- **WHAT YOU HAVE TO DO**
With the entries below as the source, tally the lines that contain the string "standbyOf" and give the number only.
======== RECORDS FOR THIS TASK
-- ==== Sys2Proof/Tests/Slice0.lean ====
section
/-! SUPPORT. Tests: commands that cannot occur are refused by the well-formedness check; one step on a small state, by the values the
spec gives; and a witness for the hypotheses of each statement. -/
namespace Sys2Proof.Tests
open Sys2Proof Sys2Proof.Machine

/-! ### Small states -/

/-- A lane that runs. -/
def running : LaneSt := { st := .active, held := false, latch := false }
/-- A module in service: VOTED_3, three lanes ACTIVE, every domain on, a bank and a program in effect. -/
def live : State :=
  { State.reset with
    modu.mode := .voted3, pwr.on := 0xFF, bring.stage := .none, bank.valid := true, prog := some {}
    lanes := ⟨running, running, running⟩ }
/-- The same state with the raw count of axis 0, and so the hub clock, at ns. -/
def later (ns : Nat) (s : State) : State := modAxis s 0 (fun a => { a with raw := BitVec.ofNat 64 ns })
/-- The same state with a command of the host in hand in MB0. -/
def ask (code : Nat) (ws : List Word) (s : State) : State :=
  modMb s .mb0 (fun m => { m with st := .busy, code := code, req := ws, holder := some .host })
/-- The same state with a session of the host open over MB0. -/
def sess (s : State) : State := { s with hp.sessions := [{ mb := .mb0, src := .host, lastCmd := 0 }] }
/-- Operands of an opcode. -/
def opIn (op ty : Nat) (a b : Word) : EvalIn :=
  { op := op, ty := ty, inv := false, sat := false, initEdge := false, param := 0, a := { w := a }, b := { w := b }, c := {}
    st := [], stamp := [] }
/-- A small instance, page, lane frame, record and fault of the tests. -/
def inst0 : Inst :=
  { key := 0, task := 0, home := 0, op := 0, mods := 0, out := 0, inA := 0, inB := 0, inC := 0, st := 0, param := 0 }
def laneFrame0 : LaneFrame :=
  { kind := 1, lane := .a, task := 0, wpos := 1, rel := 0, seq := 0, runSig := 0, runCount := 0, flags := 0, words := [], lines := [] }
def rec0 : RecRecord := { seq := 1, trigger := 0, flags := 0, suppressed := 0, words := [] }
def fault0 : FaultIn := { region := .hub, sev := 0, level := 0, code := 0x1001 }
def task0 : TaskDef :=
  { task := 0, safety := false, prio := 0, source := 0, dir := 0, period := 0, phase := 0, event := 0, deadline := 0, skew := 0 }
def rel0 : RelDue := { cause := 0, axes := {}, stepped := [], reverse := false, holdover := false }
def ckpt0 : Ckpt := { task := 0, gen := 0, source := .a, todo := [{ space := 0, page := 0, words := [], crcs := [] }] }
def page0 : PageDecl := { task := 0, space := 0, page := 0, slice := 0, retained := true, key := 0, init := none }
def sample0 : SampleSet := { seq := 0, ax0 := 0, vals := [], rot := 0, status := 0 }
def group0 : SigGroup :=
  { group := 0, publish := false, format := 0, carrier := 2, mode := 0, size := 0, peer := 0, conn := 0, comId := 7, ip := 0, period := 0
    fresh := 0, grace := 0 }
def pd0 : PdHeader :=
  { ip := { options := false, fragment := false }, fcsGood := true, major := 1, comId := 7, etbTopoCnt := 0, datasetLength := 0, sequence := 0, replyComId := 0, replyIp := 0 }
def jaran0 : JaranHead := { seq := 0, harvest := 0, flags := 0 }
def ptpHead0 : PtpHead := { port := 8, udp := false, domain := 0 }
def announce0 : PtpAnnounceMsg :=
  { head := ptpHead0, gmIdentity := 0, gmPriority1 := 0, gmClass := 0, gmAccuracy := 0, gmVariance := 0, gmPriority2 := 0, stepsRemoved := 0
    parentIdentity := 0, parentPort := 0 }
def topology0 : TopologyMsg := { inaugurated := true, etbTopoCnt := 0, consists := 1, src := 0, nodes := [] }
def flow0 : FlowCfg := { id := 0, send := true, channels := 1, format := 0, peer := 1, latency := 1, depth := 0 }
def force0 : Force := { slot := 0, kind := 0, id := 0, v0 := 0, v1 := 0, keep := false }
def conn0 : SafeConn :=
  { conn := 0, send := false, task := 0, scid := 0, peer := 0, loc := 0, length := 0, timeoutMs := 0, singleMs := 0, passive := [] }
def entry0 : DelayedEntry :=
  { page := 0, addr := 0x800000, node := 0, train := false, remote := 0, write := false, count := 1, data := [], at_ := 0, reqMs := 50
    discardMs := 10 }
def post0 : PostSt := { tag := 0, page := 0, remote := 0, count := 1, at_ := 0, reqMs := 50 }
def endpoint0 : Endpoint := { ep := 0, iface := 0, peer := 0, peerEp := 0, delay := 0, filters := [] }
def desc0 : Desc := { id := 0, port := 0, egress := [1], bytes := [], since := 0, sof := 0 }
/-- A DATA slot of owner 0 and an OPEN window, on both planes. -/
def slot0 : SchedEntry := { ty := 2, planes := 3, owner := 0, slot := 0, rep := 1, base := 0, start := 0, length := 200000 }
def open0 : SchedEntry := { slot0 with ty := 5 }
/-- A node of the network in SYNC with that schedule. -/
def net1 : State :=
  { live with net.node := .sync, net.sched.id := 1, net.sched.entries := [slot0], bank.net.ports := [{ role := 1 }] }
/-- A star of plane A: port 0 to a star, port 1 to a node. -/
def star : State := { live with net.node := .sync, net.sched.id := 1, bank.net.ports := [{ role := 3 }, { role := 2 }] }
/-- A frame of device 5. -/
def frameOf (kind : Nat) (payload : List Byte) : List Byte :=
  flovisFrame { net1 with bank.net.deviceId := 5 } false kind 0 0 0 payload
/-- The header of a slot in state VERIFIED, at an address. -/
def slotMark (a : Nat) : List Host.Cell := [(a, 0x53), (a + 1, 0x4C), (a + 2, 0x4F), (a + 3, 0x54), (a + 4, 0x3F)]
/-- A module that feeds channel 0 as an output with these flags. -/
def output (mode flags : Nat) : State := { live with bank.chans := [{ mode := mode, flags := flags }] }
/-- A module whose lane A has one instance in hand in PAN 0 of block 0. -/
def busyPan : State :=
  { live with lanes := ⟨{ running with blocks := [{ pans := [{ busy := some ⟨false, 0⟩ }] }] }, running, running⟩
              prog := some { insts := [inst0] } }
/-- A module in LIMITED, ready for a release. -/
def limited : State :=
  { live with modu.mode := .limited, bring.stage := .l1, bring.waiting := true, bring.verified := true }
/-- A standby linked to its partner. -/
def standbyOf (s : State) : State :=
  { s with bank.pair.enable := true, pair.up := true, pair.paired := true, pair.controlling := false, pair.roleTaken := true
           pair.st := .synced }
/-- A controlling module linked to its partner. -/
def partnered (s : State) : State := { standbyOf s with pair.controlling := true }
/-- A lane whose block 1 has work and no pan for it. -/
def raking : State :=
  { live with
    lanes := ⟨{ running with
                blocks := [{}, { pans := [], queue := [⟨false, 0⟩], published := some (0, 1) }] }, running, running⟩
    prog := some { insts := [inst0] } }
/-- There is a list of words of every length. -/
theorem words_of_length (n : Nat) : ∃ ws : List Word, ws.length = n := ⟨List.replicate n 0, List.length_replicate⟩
================
- **ANSWER SPACE**
2